Stored data entries
▼▼▼
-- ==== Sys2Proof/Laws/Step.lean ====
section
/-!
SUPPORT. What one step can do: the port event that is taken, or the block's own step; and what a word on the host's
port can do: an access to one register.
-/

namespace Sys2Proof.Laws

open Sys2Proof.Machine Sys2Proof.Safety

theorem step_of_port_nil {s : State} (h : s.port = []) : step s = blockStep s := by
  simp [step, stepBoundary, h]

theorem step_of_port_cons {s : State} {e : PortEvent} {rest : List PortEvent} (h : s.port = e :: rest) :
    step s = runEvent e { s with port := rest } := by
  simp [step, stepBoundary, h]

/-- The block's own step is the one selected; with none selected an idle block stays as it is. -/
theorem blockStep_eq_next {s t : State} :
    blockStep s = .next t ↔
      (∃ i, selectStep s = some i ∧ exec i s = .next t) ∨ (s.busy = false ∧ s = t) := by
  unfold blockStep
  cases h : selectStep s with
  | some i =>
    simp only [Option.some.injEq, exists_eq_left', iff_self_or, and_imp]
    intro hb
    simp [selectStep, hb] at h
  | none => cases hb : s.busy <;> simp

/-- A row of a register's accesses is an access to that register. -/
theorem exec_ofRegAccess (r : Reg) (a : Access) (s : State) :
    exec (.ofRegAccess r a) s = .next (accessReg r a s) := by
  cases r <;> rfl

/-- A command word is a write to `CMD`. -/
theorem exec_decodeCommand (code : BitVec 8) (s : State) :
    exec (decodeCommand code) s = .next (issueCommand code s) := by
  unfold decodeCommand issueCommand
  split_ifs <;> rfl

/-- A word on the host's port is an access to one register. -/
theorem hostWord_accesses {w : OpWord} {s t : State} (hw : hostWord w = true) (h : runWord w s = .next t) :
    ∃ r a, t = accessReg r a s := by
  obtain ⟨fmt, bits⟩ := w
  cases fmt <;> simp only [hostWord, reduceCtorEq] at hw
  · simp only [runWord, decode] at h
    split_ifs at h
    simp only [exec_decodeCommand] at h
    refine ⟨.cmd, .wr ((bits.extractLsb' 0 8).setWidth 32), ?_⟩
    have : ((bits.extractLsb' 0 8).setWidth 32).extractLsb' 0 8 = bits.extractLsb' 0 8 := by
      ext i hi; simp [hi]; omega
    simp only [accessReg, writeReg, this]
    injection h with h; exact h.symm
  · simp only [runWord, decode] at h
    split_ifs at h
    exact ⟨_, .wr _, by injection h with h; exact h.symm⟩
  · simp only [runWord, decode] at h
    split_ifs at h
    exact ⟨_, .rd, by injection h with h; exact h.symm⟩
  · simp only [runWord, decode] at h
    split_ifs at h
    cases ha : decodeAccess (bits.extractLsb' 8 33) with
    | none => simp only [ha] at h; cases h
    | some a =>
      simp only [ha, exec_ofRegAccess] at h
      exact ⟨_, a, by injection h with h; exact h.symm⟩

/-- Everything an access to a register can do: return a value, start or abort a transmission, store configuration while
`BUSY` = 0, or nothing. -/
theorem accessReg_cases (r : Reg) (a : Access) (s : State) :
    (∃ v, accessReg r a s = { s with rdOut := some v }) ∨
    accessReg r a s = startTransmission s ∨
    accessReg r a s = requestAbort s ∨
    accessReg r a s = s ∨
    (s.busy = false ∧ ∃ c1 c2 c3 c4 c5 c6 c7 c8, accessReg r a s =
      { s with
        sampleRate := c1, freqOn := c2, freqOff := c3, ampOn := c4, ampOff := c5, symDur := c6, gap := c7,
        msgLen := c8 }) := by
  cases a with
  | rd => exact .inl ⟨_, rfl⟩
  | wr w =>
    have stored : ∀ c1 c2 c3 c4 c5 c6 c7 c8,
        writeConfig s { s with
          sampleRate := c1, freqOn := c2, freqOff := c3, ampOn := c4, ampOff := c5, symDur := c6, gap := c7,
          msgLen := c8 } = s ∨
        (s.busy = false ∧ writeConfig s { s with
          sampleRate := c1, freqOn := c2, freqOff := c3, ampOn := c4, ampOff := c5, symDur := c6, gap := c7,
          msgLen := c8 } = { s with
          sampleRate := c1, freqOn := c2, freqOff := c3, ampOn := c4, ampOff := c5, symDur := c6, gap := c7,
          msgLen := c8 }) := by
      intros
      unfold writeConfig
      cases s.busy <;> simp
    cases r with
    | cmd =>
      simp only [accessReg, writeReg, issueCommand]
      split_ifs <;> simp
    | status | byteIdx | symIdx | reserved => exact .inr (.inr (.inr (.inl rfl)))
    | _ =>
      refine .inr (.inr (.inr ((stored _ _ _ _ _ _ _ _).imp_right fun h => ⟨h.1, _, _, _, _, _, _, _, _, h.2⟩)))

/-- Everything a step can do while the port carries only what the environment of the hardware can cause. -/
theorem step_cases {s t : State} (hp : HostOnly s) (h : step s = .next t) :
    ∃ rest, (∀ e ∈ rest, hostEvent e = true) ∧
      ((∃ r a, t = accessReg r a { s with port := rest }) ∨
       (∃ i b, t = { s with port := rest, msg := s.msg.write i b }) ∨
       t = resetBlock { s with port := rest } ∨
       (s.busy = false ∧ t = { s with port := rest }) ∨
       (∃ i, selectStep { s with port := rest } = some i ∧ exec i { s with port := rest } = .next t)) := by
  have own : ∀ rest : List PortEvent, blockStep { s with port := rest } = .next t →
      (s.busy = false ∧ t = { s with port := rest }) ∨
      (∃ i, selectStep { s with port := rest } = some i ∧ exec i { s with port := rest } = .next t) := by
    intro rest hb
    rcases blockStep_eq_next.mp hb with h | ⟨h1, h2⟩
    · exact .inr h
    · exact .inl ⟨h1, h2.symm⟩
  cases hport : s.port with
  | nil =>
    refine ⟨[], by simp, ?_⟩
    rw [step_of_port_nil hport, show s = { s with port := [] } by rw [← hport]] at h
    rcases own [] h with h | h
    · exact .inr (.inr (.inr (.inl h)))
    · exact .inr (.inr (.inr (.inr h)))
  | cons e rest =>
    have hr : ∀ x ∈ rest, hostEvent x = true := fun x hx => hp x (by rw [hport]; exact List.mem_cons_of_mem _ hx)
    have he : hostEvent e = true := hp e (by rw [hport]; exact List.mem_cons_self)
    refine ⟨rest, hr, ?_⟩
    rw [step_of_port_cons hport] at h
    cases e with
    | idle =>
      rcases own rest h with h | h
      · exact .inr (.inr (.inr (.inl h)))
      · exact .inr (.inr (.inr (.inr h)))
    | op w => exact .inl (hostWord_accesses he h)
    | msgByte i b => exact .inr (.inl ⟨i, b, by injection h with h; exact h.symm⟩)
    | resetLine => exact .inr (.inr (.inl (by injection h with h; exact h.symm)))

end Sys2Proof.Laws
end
▲▲▲
■ Problem ■
Word for word, return each of the entries.

■ Written answer ■
-- ==== Sys2Proof/Laws/Step.lean ====
section
/-!
SUPPORT. What one step can do: the port event that is taken, or the block's own step; and what a word on the host's
port can do: an access to one register.
-/

namespace Sys2Proof.Laws

open Sys2Proof.Machine Sys2Proof.Safety

theorem step_of_port_nil {s : State} (h : s.port = []) : step s = blockStep s := by
  simp [step, stepBoundary, h]

theorem step_of_port_cons {s : State} {e : PortEvent} {rest : List PortEvent} (h : s.port = e :: rest) :
    step s = runEvent e { s with port := rest } := by
  simp [step, stepBoundary, h]

/-- The block's own step is the one selected; with none selected an idle block stays as it is. -/
theorem blockStep_eq_next {s t : State} :
    blockStep s = .next t ↔
      (∃ i, selectStep s = some i ∧ exec i s = .next t) ∨ (s.busy = false ∧ s = t) := by
  unfold blockStep
  cases h : selectStep s with
  | some i =>
    simp only [Option.some.injEq, exists_eq_left', iff_self_or, and_imp]
    intro hb
    simp [selectStep, hb] at h
  | none => cases hb : s.busy <;> simp

/-- A row of a register's accesses is an access to that register. -/
theorem exec_ofRegAccess (r : Reg) (a : Access) (s : State) :
    exec (.ofRegAccess r a) s = .next (accessReg r a s) := by
  cases r <;> rfl

/-- A command word is a write to `CMD`. -/
theorem exec_decodeCommand (code : BitVec 8) (s : State) :
    exec (decodeCommand code) s = .next (issueCommand code s) := by
  unfold decodeCommand issueCommand
  split_ifs <;> rfl

/-- A word on the host's port is an access to one register. -/
theorem hostWord_accesses {w : OpWord} {s t : State} (hw : hostWord w = true) (h : runWord w s = .next t) :
    ∃ r a, t = accessReg r a s := by
  obtain ⟨fmt, bits⟩ := w
  cases fmt <;> simp only [hostWord, reduceCtorEq] at hw
  · simp only [runWord, decode] at h
    split_ifs at h
    simp only [exec_decodeCommand] at h
    refine ⟨.cmd, .wr ((bits.extractLsb' 0 8).setWidth 32), ?_⟩
    have : ((bits.extractLsb' 0 8).setWidth 32).extractLsb' 0 8 = bits.extractLsb' 0 8 := by
      ext i hi; simp [hi]; omega
    simp only [accessReg, writeReg, this]
    injection h with h; exact h.symm
  · simp only [runWord, decode] at h
    split_ifs at h
    exact ⟨_, .wr _, by injection h with h; exact h.symm⟩
  · simp only [runWord, decode] at h
    split_ifs at h
    exact ⟨_, .rd, by injection h with h; exact h.symm⟩
  · simp only [runWord, decode] at h
    split_ifs at h
    cases ha : decodeAccess (bits.extractLsb' 8 33) with
    | none => simp only [ha] at h; cases h
    | some a =>
      simp only [ha, exec_ofRegAccess] at h
      exact ⟨_, a, by injection h with h; exact h.symm⟩

/-- Everything an access to a register can do: return a value, start or abort a transmission, store configuration while
`BUSY` = 0, or nothing. -/
theorem accessReg_cases (r : Reg) (a : Access) (s : State) :
    (∃ v, accessReg r a s = { s with rdOut := some v }) ∨
    accessReg r a s = startTransmission s ∨
    accessReg r a s = requestAbort s ∨
    accessReg r a s = s ∨
    (s.busy = false ∧ ∃ c1 c2 c3 c4 c5 c6 c7 c8, accessReg r a s =
      { s with
        sampleRate := c1, freqOn := c2, freqOff := c3, ampOn := c4, ampOff := c5, symDur := c6, gap := c7,
        msgLen := c8 }) := by
  cases a with
  | rd => exact .inl ⟨_, rfl⟩
  | wr w =>
    have stored : ∀ c1 c2 c3 c4 c5 c6 c7 c8,
        writeConfig s { s with
          sampleRate := c1, freqOn := c2, freqOff := c3, ampOn := c4, ampOff := c5, symDur := c6, gap := c7,
          msgLen := c8 } = s ∨
        (s.busy = false ∧ writeConfig s { s with
          sampleRate := c1, freqOn := c2, freqOff := c3, ampOn := c4, ampOff := c5, symDur := c6, gap := c7,
          msgLen := c8 } = { s with
          sampleRate := c1, freqOn := c2, freqOff := c3, ampOn := c4, ampOff := c5, symDur := c6, gap := c7,
          msgLen := c8 }) := by
      intros
      unfold writeConfig
      cases s.busy <;> simp
    cases r with
    | cmd =>
      simp only [accessReg, writeReg, issueCommand]
      split_ifs <;> simp
    | status | byteIdx | symIdx | reserved => exact .inr (.inr (.inr (.inl rfl)))
    | _ =>
      refine .inr (.inr (.inr ((stored _ _ _ _ _ _ _ _).imp_right fun h => ⟨h.1, _, _, _, _, _, _, _, _, h.2⟩)))

/-- Everything a step can do while the port carries only what the environment of the hardware can cause. -/
theorem step_cases {s t : State} (hp : HostOnly s) (h : step s = .next t) :
    ∃ rest, (∀ e ∈ rest, hostEvent e = true) ∧
      ((∃ r a, t = accessReg r a { s with port := rest }) ∨
       (∃ i b, t = { s with port := rest, msg := s.msg.write i b }) ∨
       t = resetBlock { s with port := rest } ∨
       (s.busy = false ∧ t = { s with port := rest }) ∨
       (∃ i, selectStep { s with port := rest } = some i ∧ exec i { s with port := rest } = .next t)) := by
  have own : ∀ rest : List PortEvent, blockStep { s with port := rest } = .next t →
      (s.busy = false ∧ t = { s with port := rest }) ∨
      (∃ i, selectStep { s with port := rest } = some i ∧ exec i { s with port := rest } = .next t) := by
    intro rest hb
    rcases blockStep_eq_next.mp hb with h | ⟨h1, h2⟩
    · exact .inr h
    · exact .inl ⟨h1, h2.symm⟩
  cases hport : s.port with
  | nil =>
    refine ⟨[], by simp, ?_⟩
    rw [step_of_port_nil hport, show s = { s with port := [] } by rw [← hport]] at h
    rcases own [] h with h | h
    · exact .inr (.inr (.inr (.inl h)))
    · exact .inr (.inr (.inr (.inr h)))
  | cons e rest =>
    have hr : ∀ x ∈ rest, hostEvent x = true := fun x hx => hp x (by rw [hport]; exact List.mem_cons_of_mem _ hx)
    have he : hostEvent e = true := hp e (by rw [hport]; exact List.mem_cons_self)
    refine ⟨rest, hr, ?_⟩
    rw [step_of_port_cons hport] at h
    cases e with
    | idle =>
      rcases own rest h with h | h
      · exact .inr (.inr (.inr (.inl h)))
      · exact .inr (.inr (.inr (.inr h)))
    | op w => exact .inl (hostWord_accesses he h)
    | msgByte i b => exact .inr (.inl ⟨i, b, by injection h with h; exact h.symm⟩)
    | resetLine => exact .inr (.inr (.inl (by injection h with h; exact h.symm)))

end Sys2Proof.Laws
end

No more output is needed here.